» Directions
Would you return, word for word, the lines of the data below from the line with "step each -/" through the line with "t.rxBuf = ⟨0x05#8, 0x06#8, 0x07#8⟩ ∧", and no others?

» Input for this task
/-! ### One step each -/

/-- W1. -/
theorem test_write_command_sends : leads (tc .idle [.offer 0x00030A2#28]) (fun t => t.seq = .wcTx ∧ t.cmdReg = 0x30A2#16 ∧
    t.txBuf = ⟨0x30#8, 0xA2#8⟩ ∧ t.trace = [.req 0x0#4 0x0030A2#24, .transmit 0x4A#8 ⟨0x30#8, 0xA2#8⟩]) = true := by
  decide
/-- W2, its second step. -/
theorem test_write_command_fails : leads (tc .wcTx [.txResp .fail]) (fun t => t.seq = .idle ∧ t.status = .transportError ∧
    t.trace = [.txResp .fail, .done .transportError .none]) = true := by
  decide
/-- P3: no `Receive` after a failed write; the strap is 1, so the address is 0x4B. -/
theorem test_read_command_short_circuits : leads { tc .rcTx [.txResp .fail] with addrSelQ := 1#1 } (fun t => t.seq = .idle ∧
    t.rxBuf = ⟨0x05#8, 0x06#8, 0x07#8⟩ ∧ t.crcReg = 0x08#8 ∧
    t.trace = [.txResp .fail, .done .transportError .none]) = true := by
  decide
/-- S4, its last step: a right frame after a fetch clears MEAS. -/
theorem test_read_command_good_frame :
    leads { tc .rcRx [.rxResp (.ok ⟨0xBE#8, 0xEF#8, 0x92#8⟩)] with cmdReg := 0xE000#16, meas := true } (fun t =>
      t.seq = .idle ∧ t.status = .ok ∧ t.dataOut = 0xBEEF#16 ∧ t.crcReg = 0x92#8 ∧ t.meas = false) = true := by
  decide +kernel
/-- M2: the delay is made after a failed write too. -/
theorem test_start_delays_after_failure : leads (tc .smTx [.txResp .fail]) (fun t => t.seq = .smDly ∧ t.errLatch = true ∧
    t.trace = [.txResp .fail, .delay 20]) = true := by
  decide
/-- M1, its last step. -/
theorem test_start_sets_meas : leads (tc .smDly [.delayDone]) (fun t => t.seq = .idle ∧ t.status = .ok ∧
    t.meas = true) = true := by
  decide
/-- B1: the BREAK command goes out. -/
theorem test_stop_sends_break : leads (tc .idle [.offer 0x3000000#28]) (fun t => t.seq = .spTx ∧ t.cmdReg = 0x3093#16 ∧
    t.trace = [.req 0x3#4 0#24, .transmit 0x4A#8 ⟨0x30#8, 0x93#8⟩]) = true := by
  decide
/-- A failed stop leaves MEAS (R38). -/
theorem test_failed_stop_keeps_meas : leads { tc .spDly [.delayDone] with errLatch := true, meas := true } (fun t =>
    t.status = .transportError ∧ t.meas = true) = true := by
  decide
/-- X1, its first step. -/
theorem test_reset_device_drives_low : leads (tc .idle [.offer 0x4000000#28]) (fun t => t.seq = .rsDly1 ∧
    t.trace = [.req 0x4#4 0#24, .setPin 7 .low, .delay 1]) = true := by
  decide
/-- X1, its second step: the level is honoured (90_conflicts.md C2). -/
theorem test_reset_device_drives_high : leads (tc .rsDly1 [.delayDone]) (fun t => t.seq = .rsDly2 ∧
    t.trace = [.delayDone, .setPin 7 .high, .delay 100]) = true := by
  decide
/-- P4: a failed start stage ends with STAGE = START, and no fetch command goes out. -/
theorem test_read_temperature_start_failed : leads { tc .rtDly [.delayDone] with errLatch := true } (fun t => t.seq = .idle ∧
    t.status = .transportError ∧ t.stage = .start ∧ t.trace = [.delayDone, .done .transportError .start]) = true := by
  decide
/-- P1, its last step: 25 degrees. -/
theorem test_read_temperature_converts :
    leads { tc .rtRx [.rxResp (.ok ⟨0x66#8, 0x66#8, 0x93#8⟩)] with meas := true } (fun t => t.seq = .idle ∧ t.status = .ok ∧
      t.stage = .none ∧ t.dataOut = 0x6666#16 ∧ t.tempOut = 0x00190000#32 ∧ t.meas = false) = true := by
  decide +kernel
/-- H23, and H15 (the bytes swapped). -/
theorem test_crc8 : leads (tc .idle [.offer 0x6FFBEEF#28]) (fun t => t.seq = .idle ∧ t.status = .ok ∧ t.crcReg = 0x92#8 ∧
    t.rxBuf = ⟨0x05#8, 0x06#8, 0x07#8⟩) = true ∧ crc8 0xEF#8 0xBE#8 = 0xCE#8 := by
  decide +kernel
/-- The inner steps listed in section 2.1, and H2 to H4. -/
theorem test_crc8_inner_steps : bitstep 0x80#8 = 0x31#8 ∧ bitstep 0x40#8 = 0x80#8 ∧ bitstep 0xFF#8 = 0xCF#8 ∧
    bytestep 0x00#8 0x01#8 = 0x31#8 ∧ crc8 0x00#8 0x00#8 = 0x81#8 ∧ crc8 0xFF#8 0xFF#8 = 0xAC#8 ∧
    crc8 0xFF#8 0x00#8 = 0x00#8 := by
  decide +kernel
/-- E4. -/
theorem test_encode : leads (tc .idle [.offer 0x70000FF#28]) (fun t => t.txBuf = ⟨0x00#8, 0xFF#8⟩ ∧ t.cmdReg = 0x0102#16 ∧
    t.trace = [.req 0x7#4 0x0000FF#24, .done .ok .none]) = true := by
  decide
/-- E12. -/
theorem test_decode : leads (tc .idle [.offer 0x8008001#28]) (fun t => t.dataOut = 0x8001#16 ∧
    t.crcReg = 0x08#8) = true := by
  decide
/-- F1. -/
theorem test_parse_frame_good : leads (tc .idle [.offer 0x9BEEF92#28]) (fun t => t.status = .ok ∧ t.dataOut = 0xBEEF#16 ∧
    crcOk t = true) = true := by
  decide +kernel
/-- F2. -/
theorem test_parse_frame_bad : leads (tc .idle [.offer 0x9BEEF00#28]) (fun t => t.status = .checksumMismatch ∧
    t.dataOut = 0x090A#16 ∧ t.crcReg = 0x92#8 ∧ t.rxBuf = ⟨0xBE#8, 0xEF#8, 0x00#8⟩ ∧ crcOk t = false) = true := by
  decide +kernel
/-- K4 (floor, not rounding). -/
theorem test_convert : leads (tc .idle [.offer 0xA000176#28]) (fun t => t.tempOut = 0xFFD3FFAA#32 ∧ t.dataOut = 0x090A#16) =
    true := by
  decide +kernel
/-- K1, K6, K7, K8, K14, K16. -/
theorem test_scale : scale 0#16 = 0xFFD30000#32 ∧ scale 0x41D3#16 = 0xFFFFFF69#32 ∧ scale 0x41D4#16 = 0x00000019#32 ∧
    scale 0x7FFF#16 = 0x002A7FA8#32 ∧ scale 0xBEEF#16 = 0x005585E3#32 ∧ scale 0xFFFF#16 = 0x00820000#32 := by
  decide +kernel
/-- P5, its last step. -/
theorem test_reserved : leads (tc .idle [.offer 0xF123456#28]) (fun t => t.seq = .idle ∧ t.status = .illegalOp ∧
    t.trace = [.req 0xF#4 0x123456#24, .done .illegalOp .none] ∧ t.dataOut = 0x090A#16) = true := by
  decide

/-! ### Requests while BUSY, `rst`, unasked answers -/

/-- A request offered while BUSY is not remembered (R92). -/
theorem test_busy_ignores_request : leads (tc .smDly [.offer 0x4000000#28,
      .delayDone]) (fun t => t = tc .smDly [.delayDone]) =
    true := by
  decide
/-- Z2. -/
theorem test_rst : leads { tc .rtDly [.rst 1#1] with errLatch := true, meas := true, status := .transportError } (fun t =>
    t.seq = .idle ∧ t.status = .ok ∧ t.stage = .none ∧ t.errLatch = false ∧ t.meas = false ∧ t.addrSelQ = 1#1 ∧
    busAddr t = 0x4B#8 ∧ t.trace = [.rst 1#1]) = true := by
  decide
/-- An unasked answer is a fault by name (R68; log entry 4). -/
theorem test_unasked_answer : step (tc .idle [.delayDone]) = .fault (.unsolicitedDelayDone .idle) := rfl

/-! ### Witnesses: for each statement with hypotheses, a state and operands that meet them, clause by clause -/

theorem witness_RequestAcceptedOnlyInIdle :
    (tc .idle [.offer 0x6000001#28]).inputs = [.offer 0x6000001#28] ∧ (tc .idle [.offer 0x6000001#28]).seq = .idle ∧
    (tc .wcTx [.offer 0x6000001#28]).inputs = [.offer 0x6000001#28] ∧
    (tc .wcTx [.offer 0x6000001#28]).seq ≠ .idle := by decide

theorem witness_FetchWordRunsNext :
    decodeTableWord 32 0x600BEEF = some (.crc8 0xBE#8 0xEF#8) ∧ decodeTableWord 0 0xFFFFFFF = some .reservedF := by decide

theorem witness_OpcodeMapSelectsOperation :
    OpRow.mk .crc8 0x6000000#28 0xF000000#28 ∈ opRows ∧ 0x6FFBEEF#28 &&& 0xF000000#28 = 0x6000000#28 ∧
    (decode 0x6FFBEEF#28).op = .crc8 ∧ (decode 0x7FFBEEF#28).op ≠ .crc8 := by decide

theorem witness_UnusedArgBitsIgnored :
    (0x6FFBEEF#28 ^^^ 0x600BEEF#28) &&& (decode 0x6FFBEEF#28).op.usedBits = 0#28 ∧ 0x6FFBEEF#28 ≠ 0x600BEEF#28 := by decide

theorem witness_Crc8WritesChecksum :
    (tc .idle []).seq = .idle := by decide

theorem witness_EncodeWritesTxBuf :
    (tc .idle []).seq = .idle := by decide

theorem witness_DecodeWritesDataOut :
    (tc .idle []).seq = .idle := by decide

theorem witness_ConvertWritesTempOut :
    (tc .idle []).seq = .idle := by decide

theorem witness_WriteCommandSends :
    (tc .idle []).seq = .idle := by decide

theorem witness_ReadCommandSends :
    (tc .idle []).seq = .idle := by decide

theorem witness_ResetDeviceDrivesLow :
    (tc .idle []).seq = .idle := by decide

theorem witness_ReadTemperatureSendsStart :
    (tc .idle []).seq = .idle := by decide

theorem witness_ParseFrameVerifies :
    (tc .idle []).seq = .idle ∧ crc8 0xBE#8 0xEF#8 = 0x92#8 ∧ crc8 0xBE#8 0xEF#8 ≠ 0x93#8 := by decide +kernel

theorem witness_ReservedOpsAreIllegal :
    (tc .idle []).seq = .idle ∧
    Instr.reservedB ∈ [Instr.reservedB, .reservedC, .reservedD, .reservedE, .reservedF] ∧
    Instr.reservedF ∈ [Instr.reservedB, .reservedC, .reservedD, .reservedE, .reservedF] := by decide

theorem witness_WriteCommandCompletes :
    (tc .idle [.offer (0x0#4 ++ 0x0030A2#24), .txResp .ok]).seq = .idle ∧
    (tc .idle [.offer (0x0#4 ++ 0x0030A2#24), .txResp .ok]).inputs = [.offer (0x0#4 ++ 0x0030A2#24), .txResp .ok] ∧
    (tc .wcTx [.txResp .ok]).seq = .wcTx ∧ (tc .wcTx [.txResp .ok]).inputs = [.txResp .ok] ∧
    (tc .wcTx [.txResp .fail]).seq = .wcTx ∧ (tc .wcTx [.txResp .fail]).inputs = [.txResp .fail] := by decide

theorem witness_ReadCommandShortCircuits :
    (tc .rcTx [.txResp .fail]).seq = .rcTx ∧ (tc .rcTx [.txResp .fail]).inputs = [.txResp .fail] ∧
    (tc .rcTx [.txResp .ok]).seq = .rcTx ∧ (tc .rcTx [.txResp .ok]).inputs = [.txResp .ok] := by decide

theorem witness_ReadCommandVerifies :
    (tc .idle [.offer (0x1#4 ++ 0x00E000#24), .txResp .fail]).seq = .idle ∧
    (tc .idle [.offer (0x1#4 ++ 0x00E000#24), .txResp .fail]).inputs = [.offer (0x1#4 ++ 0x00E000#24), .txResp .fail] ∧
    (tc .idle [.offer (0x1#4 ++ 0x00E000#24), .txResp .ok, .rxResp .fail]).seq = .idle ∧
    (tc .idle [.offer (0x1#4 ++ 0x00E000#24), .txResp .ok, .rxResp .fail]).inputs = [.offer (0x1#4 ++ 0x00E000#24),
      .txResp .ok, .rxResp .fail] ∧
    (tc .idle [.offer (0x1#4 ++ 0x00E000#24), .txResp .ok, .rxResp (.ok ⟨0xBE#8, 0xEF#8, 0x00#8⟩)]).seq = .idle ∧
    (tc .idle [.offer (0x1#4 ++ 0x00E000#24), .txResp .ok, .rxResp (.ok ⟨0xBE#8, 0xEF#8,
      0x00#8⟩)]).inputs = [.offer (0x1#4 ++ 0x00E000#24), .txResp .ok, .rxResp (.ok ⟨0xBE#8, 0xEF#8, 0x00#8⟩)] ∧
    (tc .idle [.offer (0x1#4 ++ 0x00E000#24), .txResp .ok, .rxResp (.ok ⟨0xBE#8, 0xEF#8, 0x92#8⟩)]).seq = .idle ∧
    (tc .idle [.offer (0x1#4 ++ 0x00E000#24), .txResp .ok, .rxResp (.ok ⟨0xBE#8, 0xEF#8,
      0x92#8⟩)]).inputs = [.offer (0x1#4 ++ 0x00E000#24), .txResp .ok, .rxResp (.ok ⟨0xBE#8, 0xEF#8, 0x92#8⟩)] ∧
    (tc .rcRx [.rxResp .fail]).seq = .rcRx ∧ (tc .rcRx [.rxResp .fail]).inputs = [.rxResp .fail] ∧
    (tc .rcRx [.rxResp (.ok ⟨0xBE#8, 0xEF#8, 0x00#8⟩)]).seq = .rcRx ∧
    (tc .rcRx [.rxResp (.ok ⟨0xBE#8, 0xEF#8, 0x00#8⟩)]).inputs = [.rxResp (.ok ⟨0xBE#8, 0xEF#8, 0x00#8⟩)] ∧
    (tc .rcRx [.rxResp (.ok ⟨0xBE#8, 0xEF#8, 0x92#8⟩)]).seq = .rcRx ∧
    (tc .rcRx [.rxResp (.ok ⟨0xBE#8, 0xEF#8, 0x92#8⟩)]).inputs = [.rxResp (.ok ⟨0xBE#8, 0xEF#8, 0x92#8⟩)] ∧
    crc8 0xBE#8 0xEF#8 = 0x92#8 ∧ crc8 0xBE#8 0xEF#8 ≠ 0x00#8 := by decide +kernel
* * *
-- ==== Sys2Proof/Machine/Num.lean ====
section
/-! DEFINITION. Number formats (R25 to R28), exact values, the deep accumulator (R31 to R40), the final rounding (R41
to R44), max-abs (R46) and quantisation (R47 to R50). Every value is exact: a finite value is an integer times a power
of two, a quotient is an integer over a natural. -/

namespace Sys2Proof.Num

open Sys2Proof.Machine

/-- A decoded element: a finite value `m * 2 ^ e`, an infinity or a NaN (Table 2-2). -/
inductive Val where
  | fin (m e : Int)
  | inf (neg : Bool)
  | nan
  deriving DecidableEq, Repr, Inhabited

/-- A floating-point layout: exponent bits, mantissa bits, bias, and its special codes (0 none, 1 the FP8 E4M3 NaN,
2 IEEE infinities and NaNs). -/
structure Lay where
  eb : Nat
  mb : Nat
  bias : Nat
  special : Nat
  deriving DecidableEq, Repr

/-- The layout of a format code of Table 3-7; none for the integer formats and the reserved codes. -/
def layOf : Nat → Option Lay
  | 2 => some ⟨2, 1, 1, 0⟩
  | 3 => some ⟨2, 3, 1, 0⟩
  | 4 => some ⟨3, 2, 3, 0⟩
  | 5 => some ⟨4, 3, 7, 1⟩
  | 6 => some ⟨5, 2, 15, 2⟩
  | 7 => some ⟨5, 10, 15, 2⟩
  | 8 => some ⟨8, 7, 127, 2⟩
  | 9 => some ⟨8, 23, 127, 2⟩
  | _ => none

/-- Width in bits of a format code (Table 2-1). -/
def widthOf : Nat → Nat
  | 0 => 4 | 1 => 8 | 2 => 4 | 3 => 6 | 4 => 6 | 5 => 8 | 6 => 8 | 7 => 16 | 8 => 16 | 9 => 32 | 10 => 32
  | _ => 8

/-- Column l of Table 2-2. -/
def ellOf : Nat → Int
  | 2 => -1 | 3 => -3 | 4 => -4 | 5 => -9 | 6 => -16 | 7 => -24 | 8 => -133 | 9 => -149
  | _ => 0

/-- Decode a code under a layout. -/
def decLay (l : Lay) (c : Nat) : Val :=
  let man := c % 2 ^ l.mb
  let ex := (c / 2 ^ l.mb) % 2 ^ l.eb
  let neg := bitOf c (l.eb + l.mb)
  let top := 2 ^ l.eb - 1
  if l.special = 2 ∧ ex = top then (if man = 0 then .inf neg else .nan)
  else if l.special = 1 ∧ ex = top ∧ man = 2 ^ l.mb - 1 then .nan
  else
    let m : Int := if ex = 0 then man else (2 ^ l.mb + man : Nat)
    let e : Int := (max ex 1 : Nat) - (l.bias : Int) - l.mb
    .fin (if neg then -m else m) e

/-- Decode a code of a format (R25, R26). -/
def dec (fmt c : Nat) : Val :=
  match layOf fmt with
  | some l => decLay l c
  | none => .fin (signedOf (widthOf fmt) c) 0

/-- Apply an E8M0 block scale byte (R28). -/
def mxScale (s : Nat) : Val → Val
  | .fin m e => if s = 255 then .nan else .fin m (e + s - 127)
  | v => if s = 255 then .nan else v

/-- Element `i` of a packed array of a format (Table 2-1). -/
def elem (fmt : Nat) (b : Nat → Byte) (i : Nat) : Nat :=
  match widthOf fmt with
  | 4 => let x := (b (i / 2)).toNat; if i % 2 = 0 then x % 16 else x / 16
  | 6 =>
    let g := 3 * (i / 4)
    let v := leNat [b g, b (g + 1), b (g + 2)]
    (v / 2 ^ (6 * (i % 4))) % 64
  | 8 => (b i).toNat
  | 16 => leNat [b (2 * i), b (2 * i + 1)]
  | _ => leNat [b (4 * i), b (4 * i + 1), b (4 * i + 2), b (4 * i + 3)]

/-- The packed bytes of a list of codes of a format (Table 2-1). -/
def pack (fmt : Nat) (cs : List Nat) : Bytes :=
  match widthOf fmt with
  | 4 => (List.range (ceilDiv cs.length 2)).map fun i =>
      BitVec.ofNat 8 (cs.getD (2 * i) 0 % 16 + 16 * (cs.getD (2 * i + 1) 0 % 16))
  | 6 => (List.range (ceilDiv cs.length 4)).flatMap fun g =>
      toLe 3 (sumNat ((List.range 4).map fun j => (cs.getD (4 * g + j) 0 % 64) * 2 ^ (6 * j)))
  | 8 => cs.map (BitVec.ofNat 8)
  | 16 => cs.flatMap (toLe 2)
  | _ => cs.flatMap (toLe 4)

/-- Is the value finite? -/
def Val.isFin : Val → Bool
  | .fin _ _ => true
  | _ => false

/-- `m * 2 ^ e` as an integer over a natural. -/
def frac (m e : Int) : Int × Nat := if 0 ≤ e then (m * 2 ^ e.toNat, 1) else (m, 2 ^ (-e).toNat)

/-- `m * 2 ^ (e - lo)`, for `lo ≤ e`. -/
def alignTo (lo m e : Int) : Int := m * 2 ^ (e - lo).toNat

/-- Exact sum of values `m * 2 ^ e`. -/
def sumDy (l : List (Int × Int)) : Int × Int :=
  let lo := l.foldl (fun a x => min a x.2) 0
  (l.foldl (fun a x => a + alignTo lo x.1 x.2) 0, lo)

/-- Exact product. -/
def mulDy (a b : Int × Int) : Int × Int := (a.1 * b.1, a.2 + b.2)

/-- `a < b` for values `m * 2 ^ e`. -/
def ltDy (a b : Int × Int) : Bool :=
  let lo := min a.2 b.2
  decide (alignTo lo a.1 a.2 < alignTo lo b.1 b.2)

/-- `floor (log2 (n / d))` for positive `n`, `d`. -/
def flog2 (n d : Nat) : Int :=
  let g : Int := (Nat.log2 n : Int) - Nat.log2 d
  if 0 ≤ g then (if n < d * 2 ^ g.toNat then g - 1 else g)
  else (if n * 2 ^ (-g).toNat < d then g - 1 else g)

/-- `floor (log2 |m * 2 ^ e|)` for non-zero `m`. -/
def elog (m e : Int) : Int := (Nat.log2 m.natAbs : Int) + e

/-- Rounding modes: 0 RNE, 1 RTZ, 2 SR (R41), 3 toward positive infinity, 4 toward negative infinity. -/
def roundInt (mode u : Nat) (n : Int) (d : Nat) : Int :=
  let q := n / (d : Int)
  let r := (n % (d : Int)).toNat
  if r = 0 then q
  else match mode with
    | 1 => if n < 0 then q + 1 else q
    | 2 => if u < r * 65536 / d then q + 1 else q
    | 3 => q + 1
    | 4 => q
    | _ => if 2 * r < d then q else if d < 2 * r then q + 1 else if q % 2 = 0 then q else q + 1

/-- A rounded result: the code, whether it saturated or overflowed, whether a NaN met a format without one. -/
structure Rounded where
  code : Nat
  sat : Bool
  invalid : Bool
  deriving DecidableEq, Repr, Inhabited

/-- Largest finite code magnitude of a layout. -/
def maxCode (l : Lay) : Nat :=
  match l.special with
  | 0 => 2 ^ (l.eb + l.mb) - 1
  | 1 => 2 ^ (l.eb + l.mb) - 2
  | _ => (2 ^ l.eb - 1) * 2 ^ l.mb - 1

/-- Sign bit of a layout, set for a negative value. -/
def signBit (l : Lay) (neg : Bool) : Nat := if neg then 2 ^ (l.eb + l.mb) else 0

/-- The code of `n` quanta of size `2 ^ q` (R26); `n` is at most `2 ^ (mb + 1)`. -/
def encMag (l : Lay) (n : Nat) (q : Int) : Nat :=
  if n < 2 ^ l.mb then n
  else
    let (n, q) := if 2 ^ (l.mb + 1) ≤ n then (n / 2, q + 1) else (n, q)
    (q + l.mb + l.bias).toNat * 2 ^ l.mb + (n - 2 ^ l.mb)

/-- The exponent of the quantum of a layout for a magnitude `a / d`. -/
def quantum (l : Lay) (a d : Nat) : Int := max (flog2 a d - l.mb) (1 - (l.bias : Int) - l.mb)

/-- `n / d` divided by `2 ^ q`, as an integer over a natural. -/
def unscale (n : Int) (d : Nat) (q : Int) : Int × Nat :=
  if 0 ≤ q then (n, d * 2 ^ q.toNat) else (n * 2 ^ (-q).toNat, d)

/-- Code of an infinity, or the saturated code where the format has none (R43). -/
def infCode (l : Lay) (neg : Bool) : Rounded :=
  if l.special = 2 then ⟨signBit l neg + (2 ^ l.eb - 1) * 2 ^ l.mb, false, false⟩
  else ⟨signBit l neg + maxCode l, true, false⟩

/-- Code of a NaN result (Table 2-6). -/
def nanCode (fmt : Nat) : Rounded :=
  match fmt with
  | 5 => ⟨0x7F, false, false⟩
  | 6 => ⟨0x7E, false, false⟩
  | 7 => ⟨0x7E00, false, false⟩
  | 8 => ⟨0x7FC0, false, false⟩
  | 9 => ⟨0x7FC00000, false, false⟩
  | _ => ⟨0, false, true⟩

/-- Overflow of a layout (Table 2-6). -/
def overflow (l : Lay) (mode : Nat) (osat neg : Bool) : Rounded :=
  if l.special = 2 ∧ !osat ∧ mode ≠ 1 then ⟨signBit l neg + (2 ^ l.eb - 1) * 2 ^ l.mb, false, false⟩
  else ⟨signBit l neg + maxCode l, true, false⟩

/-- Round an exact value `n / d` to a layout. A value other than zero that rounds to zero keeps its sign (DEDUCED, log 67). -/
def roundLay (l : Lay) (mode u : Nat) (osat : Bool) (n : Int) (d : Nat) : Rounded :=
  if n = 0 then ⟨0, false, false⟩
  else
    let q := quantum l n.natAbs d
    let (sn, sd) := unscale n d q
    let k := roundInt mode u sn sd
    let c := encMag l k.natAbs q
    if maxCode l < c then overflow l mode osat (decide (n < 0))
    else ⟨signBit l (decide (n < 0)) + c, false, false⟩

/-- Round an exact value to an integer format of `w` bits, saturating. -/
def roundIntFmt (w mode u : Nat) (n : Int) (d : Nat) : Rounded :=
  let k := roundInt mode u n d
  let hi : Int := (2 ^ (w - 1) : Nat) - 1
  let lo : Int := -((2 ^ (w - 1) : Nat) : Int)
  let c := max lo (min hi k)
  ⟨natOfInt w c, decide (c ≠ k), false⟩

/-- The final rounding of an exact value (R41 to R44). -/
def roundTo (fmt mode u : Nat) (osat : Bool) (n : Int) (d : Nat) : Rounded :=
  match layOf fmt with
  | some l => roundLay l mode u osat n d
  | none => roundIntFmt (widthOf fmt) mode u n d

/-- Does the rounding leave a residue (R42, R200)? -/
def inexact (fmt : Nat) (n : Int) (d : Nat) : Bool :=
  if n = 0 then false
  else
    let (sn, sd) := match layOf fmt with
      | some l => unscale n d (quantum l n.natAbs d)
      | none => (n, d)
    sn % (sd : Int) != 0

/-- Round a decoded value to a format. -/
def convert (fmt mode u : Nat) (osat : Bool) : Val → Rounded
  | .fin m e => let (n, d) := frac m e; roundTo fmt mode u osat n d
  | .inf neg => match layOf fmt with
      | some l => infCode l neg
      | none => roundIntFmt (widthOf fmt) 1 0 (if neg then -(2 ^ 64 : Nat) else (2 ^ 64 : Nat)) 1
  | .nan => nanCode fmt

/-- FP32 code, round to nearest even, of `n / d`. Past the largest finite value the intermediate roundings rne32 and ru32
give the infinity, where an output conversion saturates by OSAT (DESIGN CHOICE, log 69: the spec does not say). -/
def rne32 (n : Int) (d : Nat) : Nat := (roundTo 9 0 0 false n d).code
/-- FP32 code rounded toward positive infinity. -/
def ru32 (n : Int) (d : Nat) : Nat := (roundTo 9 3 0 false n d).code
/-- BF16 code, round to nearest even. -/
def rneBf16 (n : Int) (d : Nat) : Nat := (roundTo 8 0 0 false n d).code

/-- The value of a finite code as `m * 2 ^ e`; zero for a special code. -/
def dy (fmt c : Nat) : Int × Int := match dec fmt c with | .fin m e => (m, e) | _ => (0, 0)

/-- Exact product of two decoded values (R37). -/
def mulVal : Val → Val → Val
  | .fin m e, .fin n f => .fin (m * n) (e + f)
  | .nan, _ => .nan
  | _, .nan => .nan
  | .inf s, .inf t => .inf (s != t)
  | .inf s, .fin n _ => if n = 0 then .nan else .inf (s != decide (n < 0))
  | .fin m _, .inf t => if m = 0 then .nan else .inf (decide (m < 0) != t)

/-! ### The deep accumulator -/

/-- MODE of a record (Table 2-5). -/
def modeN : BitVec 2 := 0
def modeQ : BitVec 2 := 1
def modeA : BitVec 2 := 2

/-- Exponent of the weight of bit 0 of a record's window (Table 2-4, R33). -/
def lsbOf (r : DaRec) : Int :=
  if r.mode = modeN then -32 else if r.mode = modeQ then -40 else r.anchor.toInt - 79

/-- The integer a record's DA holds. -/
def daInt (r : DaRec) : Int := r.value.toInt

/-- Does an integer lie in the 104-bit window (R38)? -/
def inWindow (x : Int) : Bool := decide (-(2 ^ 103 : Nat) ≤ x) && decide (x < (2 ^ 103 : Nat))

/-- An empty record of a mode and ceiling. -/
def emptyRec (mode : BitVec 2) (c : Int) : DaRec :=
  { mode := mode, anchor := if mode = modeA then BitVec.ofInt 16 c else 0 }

» Output
/-! ### One step each -/

/-- W1. -/
theorem test_write_command_sends : leads (tc .idle [.offer 0x00030A2#28]) (fun t => t.seq = .wcTx ∧ t.cmdReg = 0x30A2#16 ∧
    t.txBuf = ⟨0x30#8, 0xA2#8⟩ ∧ t.trace = [.req 0x0#4 0x0030A2#24, .transmit 0x4A#8 ⟨0x30#8, 0xA2#8⟩]) = true := by
  decide
/-- W2, its second step. -/
theorem test_write_command_fails : leads (tc .wcTx [.txResp .fail]) (fun t => t.seq = .idle ∧ t.status = .transportError ∧
    t.trace = [.txResp .fail, .done .transportError .none]) = true := by
  decide
/-- P3: no `Receive` after a failed write; the strap is 1, so the address is 0x4B. -/
theorem test_read_command_short_circuits : leads { tc .rcTx [.txResp .fail] with addrSelQ := 1#1 } (fun t => t.seq = .idle ∧
    t.rxBuf = ⟨0x05#8, 0x06#8, 0x07#8⟩ ∧ t.crcReg = 0x08#8 ∧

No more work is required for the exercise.